A decision by the U.K. energy regulator to investigate the utility industry threatens to delay investment in power generation in the next four years, adding to the risk of blackouts around the time of the next election.
Regulator Ofgem has asked the Competition and Markets Authority to start an inquiry that may force a breakup of utilities’ operations, a process that will take at least 18 months. Companies may be reluctant to invest in infrastructure while the investigation runs, creating an unavoidable “capacity crunch,” according to Liberum Capital Ltd.
The U.K. is shutting electricity plants faster than it is building replacements. Prime Minister David Cameron’s government is pushing for more investment in power generation as the Labour opposition vows to freeze customer bills if it wins the election that must be held by the middle of next year.
The inquiry “will create uncertainty over the U.K. energy market and potentially deter investment,” Edmund Reid, an analyst at JPMorgan Securities Plc, said in an e-mailed note. “With a general election due in May 2015, there is likely to be an investment hiatus anyway.”
Any delay in bringing on new generation will raise the risk of power shortages. Capacity margins are expected to drop to below 2 percent in 2016 and 2018 from 18 percent in 2010, according to data from Ofgem.
Coal-fired plants totaling 13 gigawatts are at risk of closing by 2019, according to the Confederation of U.K. Coal Producers in Wakefield, England. That’s in addition to the 8.2 gigawatts that were shut in the past 15 months.
Ofgem said it took the investment environment into account before deciding to move forward with the investigation. It’s responding to concerns across all political parties that profits from selling power and natural gas have risen fivefold from 2009 to 2012 with no clear cost reason to do so. Consumers are shouldering the burden by paying higher bills.

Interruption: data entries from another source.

/-- SNA_CMD. -/
def writeSna (s : State) (p : Requester) (c : ChainId) (addr v : Word) : RegRes :=
  if addr.toNat % 65536 ≠ 0x04 then noField s p addr
  else match v.toNat % 256 with
    | 1 => withRight s p .operate addr (opSnaWake c)
    | 2 => withRight s p .operate addr (opSnaSleep c)
    | _ => withRight s p .operate addr fun s => (s, if c == .b && s.noB then 0x00 else 0x07)

/-- The registers of a veneer window. -/
def writeVnr (s : State) (p : Requester) (c : ChainId) (addr v : Word) (o : Nat) : RegRes :=
  match o with
  | 0x08 => conf s p addr (asked (v.getLsbD 0) (opVnrPreset c))
  | 0x10 => plain s p addr fun s => if c == .b && s.noB then s else s.onEs c fun e => { e with vnrPreset := v.toInt }
  | 0x14 => plain s p addr fun s => if c == .b && s.noB then s else s.onEs c fun e => { e with vnrCap := v.toNat }
  | _ => noField s p addr

/-- EST_CMD and the veneer windows. -/
def writeEst (s : State) (p : Requester) (addr v : Word) : RegRes :=
  let o := addr.toNat % 65536
  let c : ChainId := if v.getLsbD 13 then .b else .a
  if o = 0x38 then
    match v.toNat % 256 with
    | 1 => withRight s p .operate addr opEstCheckpoint
    | 2 => withRight s p .clear addr (opEstReset c (modOf (v.toNat / 256)))
    | _ => badCode s p .configure addr
  else if 0xC100 ≤ o then writeVnr s p .b addr v (o - 0xC100)
  else if 0xC000 ≤ o then writeVnr s p .a addr v (o - 0xC000)
  else noField s p addr

/-- THM_HEAT_CMD and THM_CLEAR. -/
def writeThm (s : State) (p : Requester) (addr v : Word) : RegRes :=
  match addr.toNat % 65536 with
  | 0x74 => withRight s p .operate addr (opThmHeat (v.toNat / 256 % 16) (v.toNat % 4))
  | 0x78 =>
    let c : ChainId := if v.getLsbD 4 then .b else .a
    serviceOnly s p addr (both (asked (v.getLsbD 0) (opThmRelease c)) (asked (v.getLsbD 1) opThmErase))
  | _ => noField s p addr

/-- LSW_CMD, LSW_CLEAR and LSW_SENSE. -/
def writeLsw (s : State) (p : Requester) (addr v : Word) : RegRes :=
  match addr.toNat % 65536 with
  | 0x08 => withRight s p .operate addr (opLswCmd (v.toNat % 16) (v.toNat / 256 % 4)) (s.namesLamp (v.toNat % 16))
  | 0x0C => withRight s p .clear addr (opLswClear (v.truncate 12))
  | 0x10 => conf s p addr (opLswSense (v.truncate 4))
  | _ => noField s p addr

/-- Update of the staging window of a port. -/
def onWin (s : State) (p : Requester) (f : TxWin → TxWin) : State :=
  s.onLbus fun l => { l with win := l.win.set p.idx (f l.win[p.idx]) }

/-- LBUS_ block. -/
def writeLbus (s : State) (p : Requester) (addr v : Word) : RegRes :=
  match addr.toNat % 65536 with
  | 0x04 => if v.toNat % 256 = 1 then withRight s p .operate addr opLbusRecover else badCode s p .operate addr
  | 0x10 => plain s p addr fun s => onWin s p fun w => { w with id := v.truncate 29 }
  | 0x14 => plain s p addr fun s => onWin s p fun w => { w with ctrl := v.truncate 7 }
  | 0x18 => withRight s p .operate addr (opLbusGo p ⟨v.toNat % 16, Nat.mod_lt _ (by decide)⟩)
  | 0x1C => withRight s p .operate addr (opLbusCancel (v.truncate 16))
  | 0x24 => plain s p addr fun s =>
      let w := s.lbus.doneFresh.clears s.clock v
      s.onLbus fun l => { l with ended := l.ended &&& ~~~((w >>> 16).truncate 16), sent := l.sent &&& ~~~(w.truncate 16) }
  | 0x30 => plain s p addr fun s =>
      let now := s.clock
      s.onLbus fun l => { l with rxOverrun := l.rxOverrun && (!v.getLsbD 16 || l.overrunAt == some now) }
  | 0x34 => plain s p addr fun s => s.onLbus fun l => { l with rxSel := l.rxSel.set p.idx (v.toNat % 64) }
  | 0x44 => withRight s p .operate addr (opLbusAck (entryOf v))
  | o => match regIdx 0x80 4 16 o with
    | some j => plain s p addr fun s => onWin s p fun w =>
        { w with data := if h : j < 16 then w.data.set j v else w.data }
    | none => noField s p addr

/-- PWR_CMD, PWR_ECC_STATUS and PWR_DCQ_FLAGS. -/
def writePwr (s : State) (p : Requester) (addr v : Word) : RegRes :=
  match addr.toNat % 65536 with
  | 0x010 => match v.toNat % 256 with
    | 1 => withRight s p .operate addr opPwrRun
    | 2 => withRight s p .operate addr opPwrWarm
    | 3 => withRight s p .operate addr opPwrCold
    | 4 => withRight s p .operate addr opPwrHibernate
    | 5 => withRight s p .clear addr opPwrClearVbak
    | _ => badCode s p .operate addr
  | 0x110 => plain s p addr fun s =>
      let w := s.eng.ueFresh.clears s.clock v
      s.onEng fun e =>
        { e with
          nvmUe := e.nvmUe && !w.getLsbD 26
          tcmUe := e.tcmUe && !w.getLsbD 25
          sramUe := e.sramUe && !w.getLsbD 24 }
  | 0x120 => plain s p addr fun s =>
      let w := s.eng.dcqFresh.clears s.clock v
      let now := s.clock
      (s.onEng fun e => { e with dcqFlags := e.dcqFlags &&& ~~~(w.truncate 26) }).onEvt fun e =>
        { e with hwFull := e.hwFull && !(v.getLsbD 25 && e.hwFullAt != some now) }
  | _ => noField s p addr

/-- SEC_CMD, SEC_CERT_SEL and SEC_NONCE. -/
def writeSec (s : State) (p : Requester) (addr v : Word) : RegRes :=
  match addr.toNat % 65536 with
  | 0x04 => match v.toNat % 256 with
    | 1 => withRight s p .read addr opAttest
    | 2 => if p == .service then withRight s p .identity addr opStepField else (deny s p .identity addr, 0x02)
    | _ => badCode s p .configure addr
  | 0x30 => plain s p addr fun s => s.onSec fun x => { x with certSel := x.certSel.set p.idx (v.toNat % 8) }
  | o => match regIdx 0x40 4 8 o with
    | some j => plain s p addr fun s => s.onSec fun x =>
        { x with nonce := if h : j < 8 then x.nonce.set j v else x.nonce }
    | none => noField s p addr

/-- MNT_START: the activity that a code names. -/
def startCode (s : State) (p : Requester) (addr v : Word) : RegRes :=
  let c : ChainId := if v.getLsbD 13 then .b else .a
  let m := modOf (v.toNat / 256)
  match v.toNat % 256 with
  | 1 => withRight s p .operate addr (opMntLearn p c m)
  | 2 => withRight s p .configure addr (opMntSentUpdate p c m)
  | 3 => withRight s p .test addr (opMntGateTest p c m)
  | 4 => withRight s p .test addr (opMntJig p c m)
  | 5 => withRight s p .test addr (opMntPrecharge p c m)
  | 6 => withRight s p .test addr (opMntContTest p c m)
  | 7 => withRight s p .operate addr (opMntHeaterTest p c m)
  | 8 => withRight s p .read addr (opMntRecordExport p c m)
  | _ => badCode s p .configure addr

/-- MNT_ block. -/
def writeMnt (s : State) (p : Requester) (addr v : Word) : RegRes :=
  match addr.toNat % 65536 with
  | 0x00 => plain s p addr fun s => s.onMnt fun x => { x with argMask := x.argMask.set p.idx v }
  | 0x04 => plain s p addr fun s => s.onMnt fun x => { x with argValue := x.argValue.set p.idx v }
  | 0x08 => startCode s p addr v
  | 0x0C => opMntStop p ⟨v.toNat % 4, Nat.mod_lt _ (by decide)⟩ s
  | _ => noField s p addr

/-- EVT_SEL. -/
def writeEvt (s : State) (p : Requester) (addr v : Word) : RegRes :=
  if addr = evtSelAddr then conf s p addr (opEvtSel p (v.toNat % 2 ^ 24)) else noField s p addr

/-- A register write with its status (R362, R363). -/
def regWrite (s : State) (p : Requester) (addr v : Word) : RegRes :=
  if addr.toNat % 4 ≠ 0 then (s, 0x07)
  else if (readReg s p addr).isNone then (s, 0x03)
  else match addr.toNat / 65536 with
    | 0x01 => writeImg s p addr v
    | 0x02 => writeSpl s p addr v
    | 0x04 => writePwm s p addr v
    | 0x05 => writeGlk s p addr v
    | 0x06 => writeCha s p .a addr v
    | 0x07 => writeCha s p .b addr v
    | 0x08 => writeSna s p .a addr v
    | 0x09 => writeSna s p .b addr v
    | 0x0A => writeEst s p addr v
    | 0x0B => writeThm s p addr v
    | 0x0C => writePrt s p addr v
    | 0x0D => writeLsw s p addr v
    | 0x0E => writeLbus s p addr v
    | 0x0F => writePwr s p addr v
    | 0x10 => writeSec s p addr v
    | 0x11 => writeMnt s p addr v
    | 0x12 => writeEvt s p addr v
    | 0x13 => writeDvt s p addr v
    | _ => noField s p addr

/-- A register operation of Table 04.11: 1 read, 2 write, others malformed. -/
def regOperate (s : State) (p : Requester) (op : Nat) (addr v : Word) : State × Nat × Word :=
  match op with
  | 1 => regRead s p addr
  | 2 =>
    let r := regWrite s p addr v
    (r.1, r.2, 0)
  | _ => (s, 0x07, 0)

“We don’t take the decision to make a market-investigation recommendation lightly,” Andrew Wright interim chief executive officer of Ofgem, said on a conference call. “It does provide additional uncertainty, but it is important to recognize we aren’t starting from a base where there isn’t any uncertainty in the market today.”
There’s an increasing risk of blackouts in the U.K. because building new gas-fired power plants takes years and the review will delay work, Sam Laidlaw, CEO of gas and power provider Centrica Plc, said on BBC Radio 4.
Energy Secretary Ed Davey rejected that suggestion, saying investment in the power industry is rising and that the U.K. is maintaining safe margins between supply and demand.
“The lights are going to stay on,” Davey said in an interview on Radio 4’s “Today” program. “We’re seeing record levels of investment in this industry.”
Utilities have been criticized for raising retail prices faster than inflation, a move the industry attributes to increasing gas costs and levies designed to reduce fossil-fuel emissions.
Electricite de France SA, RWE AG (RWE)’s British unit Npower and EON U.K. -- three of the country’s “Big Six” utilities -- said they welcome the competition inquiry as a way to restore public trust in energy companies.
“We have already made a large number of changes such as running our businesses separately,” EON U.K.’s CEO Tony Cocker said in a statement. His counterpart at Npower, Paul Massara, said March 25 he supports more “ringfencing,” or splitting of business divisions, without a “forced unbundling or sale.”
SSE Plc (SSE), which with Centrica and Scottish Power Ltd. rounds out the six biggest utilities, said yesterday it intends to freeze power and gas prices and split its retail and wholesale units before Ofgem takes action.
The criticism of utilities’ profits has inflamed political debate over living costs, with Cameron’s government pledging to make it easier for customers to switch suppliers.
“What we cannot have when an industry is not working is a company like Centrica and Sam Laidlaw having us over a barrel,” Flint said on Radio 4. “Energy companies have been making substantial profits. Nobody can separate out what is happening.”
The investigation is the first for the U.K.’s new antitrust authority, the CMA, which formally starts work in April. A previous probe into gasoline sales by regulators led to no action after officials concluded competition was working well.